Bedrock Gold Crevicing and Sniping Tools
A Low-Maintenance, Low-Cost Mining Approach
As I've mentioned in earlier posts (please see titles and links at the end of this post), bedrock gold crevicing and sniping can, in combination, be an extremely effective and rewarding recreational mining approach in both wet and dry placer areas. One of the main advantages of using this method is that it is "low maintenance" and, more importantly, requires very little in terms of financial outlay. In today's severe economic downturn, this latter factor is something we all need to carefully consider when gearing up for our gold mining activities.
In order to facilitate things for those of you interested in bedrock gold crevicing and sniping, I've put together the following recommended list of tools that, based on my own knowledge and experience, will serve you well out there in terms of portability, durability, and effectiveness:
Crevice Sucker: These are excellent crevicing and sniping tools and I suggest you carry one with you when working submerged bedrock. Crevice suckers are very light to carry and durable, and can be purchased from various mining supply houses or easily constructed from PVC pipe and a few hardware items. A strong, hand-generated suction from the crevice sucker pulls small material and gold out of cracks and crevices where, in turn, it can be pushed out into a gold pan or 5-gallon bucket.

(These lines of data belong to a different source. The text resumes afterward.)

-- ==== Sys2Proof/Machine/Convoy.lean ====
section
/-! DEFINITION. A convoy: its words decoded and checked (R32, R34, R54 to R64), executed in word order with what a faulting, waiting
or retiring convoy leaves behind (R24, R34, R121, R311, R313, R338, R395, R396, log 2, 17, 18). -/

namespace Sys2Proof.Machine

open Sys2Proof

/-- The next operation on a result, where there is a next state. -/
def andThen (r : Result) (f : State → Result) : Result :=
  match r with
  | .next s => f s
  | .fault e => .fault e
  | .refused e => .refused e

/-! ## Words (R28, R32 to R35) -/

/-- NOP is exactly this word (R35). -/
def nopWord : BitVec 32 := 0x08000000#32

/-- Word `i` of a convoy: the word at its address + 4 i (R4, R28). -/
def convoyWord (data : BitVec 128) (i : Nat) : BitVec 32 := data.extractLsb' (32 * i) 32

/-- What a word is, or the check of its encoding that it fails. -/
noncomputable def wordTraits (w : BitVec 32) : Except DecodeError Traits := (decodeWord w).map traits

/-- The same for Lean's compiler, which cannot build the two instructions that `decodeOther` leaves out. -/
def wordTraitsC (w : BitVec 32) : Except DecodeError Traits :=
  if isEngrstWord w then
    match engrstError w with
    | some e => .error e
    | none => .ok { reads := [field w 16 5], privileged := true }
  else if isMigrateWord w then
    match migrateError w with
    | some e => .error e
    | none => .ok { reads := [field w 16 5], writes := [field w 21 5], privileged := true, command := true }
  else (decodeOther w).map traits

@[csimp] theorem wordTraits_eq : @wordTraits = @wordTraitsC := by
  funext w
  unfold wordTraits wordTraitsC decodeWord
  split
  · cases engrstError w <;> rfl
  · split
    · cases migrateError w <;> rfl
    · rfl

/-- Execute a word: its instruction, or the illegal-instruction fault of its encoding (R64). -/
noncomputable def executeWord (w : BitVec 32) (s : State) : Result :=
  match decodeWord w with
  | .ok i => exec i s
  | .error e => .next (s.illegal e.sub e.reg)

/-- The same for Lean's compiler. -/
def executeWordC (w : BitVec 32) (s : State) : Result :=
  if isEngrstWord w then
    match engrstError w with
    | some e => .next (s.illegal e.sub e.reg)
    | none => execEngrst (field w 16 5) s
  else if isMigrateWord w then
    match migrateError w with
    | some e => .next (s.illegal e.sub e.reg)
    | none => execMigrate (field w 21 5) (field w 16 5) s
  else match decodeOther w with
    | .ok i => exec i s
    | .error e => .next (s.illegal e.sub e.reg)

@[csimp] theorem executeWord_eq : @executeWord = @executeWordC := by
  funext w s
  unfold executeWord executeWordC decodeWord
  by_cases h : isEngrstWord w = true
  · simp only [h, if_true]
    cases engrstError w <;> rfl
  · by_cases g : isMigrateWord w = true
    · simp only [h, g, if_true]
      cases migrateError w <;> rfl
    · simp only [h, g]
      rfl

/-! ## The checks that the words alone decide (R34, R60, R63, R341) -/

/-- The registers other than s0 that a word reads or writes. -/
def namedRegs (t : Traits) : List (BitVec 5) := (t.reads ++ t.writes).filter (· ≠ 0)

/-- The fault of a word's encoding, its place, its privilege and its registers, in R63's order. `after` says that an earlier word of the
convoy is a control transfer, `owed` names the registers that earlier command words of it will write (R341). -/
def wordFault (privileged after : Bool) (owed : List (BitVec 5)) (w : BitVec 32) : Option (Nat × Word) :=
  let misplaced := after && w ≠ nopWord
  match wordTraits w with
  | .error e =>
    if misplaced && 5 < e.sub then some (0x01, illegalInfo w 5 0 0) else some (0x01, illegalInfo w e.sub e.reg 0)
  | .ok t =>
    if misplaced then some (0x01, illegalInfo w 5 0 0)
    else if t.privileged && !privileged then some (0x02, illegalInfo w 0 0 0)
    else if t.unassigned then some (0x01, illegalInfo w 6 0 0)
    else if (namedRegs t).any owed.contains then some (0x01, illegalInfo w 7 0 0)
    else none

/-- A property of a word, false where the word has none. -/
def wordHas (p : Traits → Bool) (w : BitVec 32) : Bool :=
  match wordTraits w with
  | .ok t => p t
  | .error _ => false

/-- The word is a control transfer. -/
def isTransferWord (w : BitVec 32) : Bool := wordHas (·.transfer) w

/-- The word is an accumulating word. -/
def isAccumulatingWord (w : BitVec 32) : Bool := wordHas (·.accumulating) w

/-- The registers that a command word will write when it completes. -/
def commandRegs (w : BitVec 32) : List (BitVec 5) :=
  match wordTraits w with
  | .ok t => if t.command then t.writes.filter (· ≠ 0) else []
  | .error _ => []

/-- The first fault that the words alone decide, as word index, cause and detail. -/
def convoyFault (privileged : Bool) : List (Nat × BitVec 32) → Bool → List (BitVec 5) → Option (Nat × Nat × Word)
  | [], _, _ => none
  | (i, w) :: rest, after, owed =>
    match wordFault privileged after owed w with
    | some (c, x) => some (i, c, x)
    | none => convoyFault privileged rest (after || isTransferWord w) (owed ++ commandRegs w)

/-- The sub-code of an illegal-instruction detail (R64). -/
def faultSub (info : Word) : Nat := info.toNat / 2 ^ 32 % 256

/-- A fault of a word that R63 makes as its convoy issues, `s` the state that has it: of the encoding, the privilege, the alignment, a
reserved value of a word whose description checks it then, the deterministic mode and the allocation. -/
def State.issueFault (s : State) (w : BitVec 32) (f : FaultRec) : Bool :=
  f.cause = 0x12 || f.cause = 0x02 || (f.cause = 0x0E && f.info = 2) ||
  (f.cause = 0x01 && (faultSub f.info ≠ 7 || wordHas (·.issue) w || (wordHas (·.sewIssue) w && s.sew ≠ 64)))

/-! ## Outstanding tokens (R325, R341) and written ones (R284, R335) -/

/-- The token that a register waits for. -/
def Thread.outstanding (t : Thread) (d : BitVec 5) : Option Nat := (t.tokens.find? (fun x => x.1 == d.toNat)).map (·.2)

/-- A read or write of a register that waits for a token: the command completes now if it can, else the word waits (log 15). `old` is the
machine's counter as this convoy began: a token from there on is that of a LAUNCH of this convoy, which has taken effect (log 39). -/
def State.awaitToken (s : State) (old : Nat) (d : BitVec 5) : State :=
  if !s.goes || d = 0 then s
  else match s.th.outstanding d with
    | none => s
    | some k =>
      let s := match s.queues.find? (·.token == k) with
        | some c => s.drainQueue c.queue (s.queues.length + 1)
        | none => s
      if (s.th.outstanding d).isSome then s.waitFor (.token k) (if old ≤ k then .hold else .nothing) else s

/-- A read of a register that holds a written token acquires: the cluster cache discards its clean sectors, of a command's those that
the command wrote (R244, R284, R335). -/
def State.readToken (s : State) (d : BitVec 5) : State :=
  match s.th.landed.find? (·.1 == d.toNat) with
  | none => s
  | some (_, none) => s.discardCluster (clusterOf s.th.core)
  | some (_, some wrote) => s.discardWhere (fun x => x.cluster == clusterOf s.th.core && wrote.contains x.addr)

/-- A write of such a register ends its being a token. -/
def State.overwriteToken (s : State) (d : BitVec 5) : State :=
  if s.th.landed.any (·.1 == d.toNat) then s.onTh (fun t => { t with landed := t.landed.filter (·.1 != d.toNat) }) else s

/-- What a word's scalar registers ask before it executes. -/
def State.meetTokens (s : State) (old : Nat) (t : Traits) : State :=
  let s := (t.reads ++ t.writes).foldl (fun s d => s.awaitToken old d) s
  if s.goes then t.writes.foldl State.overwriteToken (t.reads.foldl State.readToken s) else s

/-! ## The words in order (R32, R395) -/

/-- The meaning of a word whose thread has damaged register words: a word that consumes one faults there, unless it has a fault of its
own that comes first (R395, R415), and one that writes one whole makes it good (R417). -/
def State.executeDamaged (s : State) (t : Traits) (w : BitVec 32) : Result :=
  let u := wordUse w
  match s.damagedElem t.elementWise t.reads u with
  | none => andThen (executeWord w s) (fun r => .next (r.mendRegisters t.writes u))
  | some e =>
    andThen (executeWord w s) (fun r =>
      match r.cv.fault with
      | some f =>
        if f.elem ≤ e then .next r
        else if s.cv.vstart0 < e then executeWord w (s.raiseRegister e) else .next (s.raiseRegister e)
      | none => if s.cv.vstart0 < e then executeWord w (s.raiseRegister e) else .next (s.raiseRegister e))

/-- The scratchpad bytes of the current core that the newest `n` noted effects have stored whole. -/
def State.storedBytes (s : State) (n : Nat) : List Nat :=
  ((s.cv.kept.take n).map (fun x => match x.2 with
    | .store (.scratch core off) _ mask k _ =>
      if core = s.th.core then (List.range k).filterMap (fun i => if mask.extractLsb' (8 * i) 8 = 255#8 then some (off + i) else none) else []
    | _ => [])).flatten

/-- An element-wise word has gone through: damaged scratchpad words that its elements have stored whole together are sound (R417). -/
def State.mendStored (s : State) (before : Nat) : State :=
  if s.damage.isEmpty || s.cv.limit.isSome || s.cv.wait.isSome then s
  else s.mendCovered s.th.core (s.storedBytes (s.cv.kept.length - before))

/-- One word of the convoy: what its registers ask, then its meaning. What an element-wise word does is noted for a fault; of another
word only what it notes itself is (R396). -/
def State.runWord (s : State) (old i : Nat) (w : BitVec 32) : Result :=
  let s := s.onCv (fun c => { c with word := i, raw := w, leaves := [] })
  match wordTraits w with
  | .error _ => executeWord w s
  | .ok t =>
    let s := (s.meetTokens old t).onCv (fun c => { c with noting := t.elementWise })
    if !s.goes then .next s
    else
      let before := s.cv.kept.length
      andThen (if s.badRegs.isEmpty then executeWord w s else s.executeDamaged t w) (fun s => .next (s.mendStored before))

/-- No later word of the convoy can change what it does: it waits, or a fault stands at its first element. -/
def State.ended (s : State) : Bool :=
  s.cv.wait.isSome || (match s.cv.fault with
    | some f => f.elem ≤ s.cv.vstart0
    | none => false)

/-- The word leaves the state as it stood before it, with the wait noted; the engines that it woke stay awake (R374). -/
def State.noteWait (s s' : State) (i : Nat) (w : BitVec 32) (x : Wait × Register) : State :=
  { s.onCv (fun c => { c with word := i, raw := w, wait := some x }) with free := s'.free, woken := s'.woken }

/-- The words in order. A word that waits has no effect; NOP does nothing. -/
def State.runWords (old : Nat) : List (Nat × BitVec 32) → State → Result
  | [], s => .next s
  | (i, w) :: rest, s =>
    if w = nopWord then s.runWords old rest
    else andThen (s.runWord old i w) (fun s' =>
      match s'.cv.wait with
      | some x => .next (s.noteWait s' i w x)
      | none => if s'.ended then .next s' else s'.runWords old rest)

/-! ## Behind a word that waits (R63, R395, log 18) -/

/-- What is not known behind a word that waits: registers that the words passed over will write or whose value others may change (`below`
are vector registers known for the elements below the one that waits), the vtype and the bindings, on which the issue checks of vector
words depend, and other state on which what they do depends. -/
structure Unknown where
  regs  : List (BitVec 5)
  vecs  : List Nat
  below : List Nat
  masks : List Nat
  type  : Bool
  other : Bool
  deriving DecidableEq, Repr

/-- What the look behind a waiting word has found: the state that the words lead to, the first fault at vstart with the state that has it,
whether a word fails a check of R63, and whether elements of a word were passed over. -/
structure Look where
  s     : State
  first : Option (FaultRec × State)
  check : Bool
  blind : Bool
  deriving DecidableEq, Repr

Bulb Snifters: Bulb snifters are very similar to turkey basters, but on a smaller and more efficient scale. Commercially, they come in a variety of designs and sizes, and are used for extracting small material (including gold) from submerged cracks and crevices.
Crevicing Tools: Many crevicing tools are similar to the commercially sold tool pictured above, but there is no true standard design or size used out in the field. You can quite easily come up with designs of your own using spoons, knife blades, welding rods, coat hangers, or any other metal in rod or stiff wire form. These tools all have one thing in common though: they are used for reaching into small bedrock cracks and crevices and then digging out any and all gold bearing material.
Crevice Bars or Gads: These come in different sizes and are typically constructed of drop-forged, hardened alloy steel and are great for breaking apart tougher bedrock cracks and crevices. I recommend you carry a range of gad sizes like 6", 12", and 16."
Rock or Masonry Hammer: A good rock or masonry hammer is an absolute necessity in my own bedrock sniping and crevicing activities. They are helpful in more ways than you can imagine, including breaking loose tightly compacted material from larger crevices, scraping and digging using the claw end, pounding gads into cracks, you name it. These must be purchased but make sure you purchase a high-quality item and not some "cheapie."
Small Shovels and Hand Trowels: A small shovel similar to a military "e-tool" and heavy duty garden digging tools like hand trowels of various sizes are also good items to have around when sniping and crevicing. The shovel can really come in handy if you have to scrape or shovel shallow overburden from bedrock while the trowels are good for removing gold-bearing material from medium-to-small cracks, crevices, and fissures. Again, make sure to purchase durable items that can take the punishment they'll endure out in the field.
Tweezers: Truth be told, I don't think I've ever used a set of tweezers in my bedrock gold sniping or crevicing activities (underwater snipers use them frequently though). That said, I continue to carry a pair of heavy duty, 12" tweezers in my sniping kit, just in case. I recommend you do the same because you'll never know when they might come in handy.
I Believe in Traveling Light
Remember, none of this is etched in granite and some snipers carry additional tools like large prybars, as well as a wide array of various-sized crevicing tools. Me? I believe in traveling light and reducing my load when crevicing and sniping so I tend to stick fairly close to the items above. Most of these items can be distributed inside a medium-sized backpack or placed in a 5-gallon bucket that is easily carried by hand.
Again, some of these crevicing and sniping tools can be constructed at home and I recommend you become an adept "do-it-yourselfer" in this regard. Not only will you produce tools that fit your own mining needs and requirements, but you will save "boo-coo" money in the process.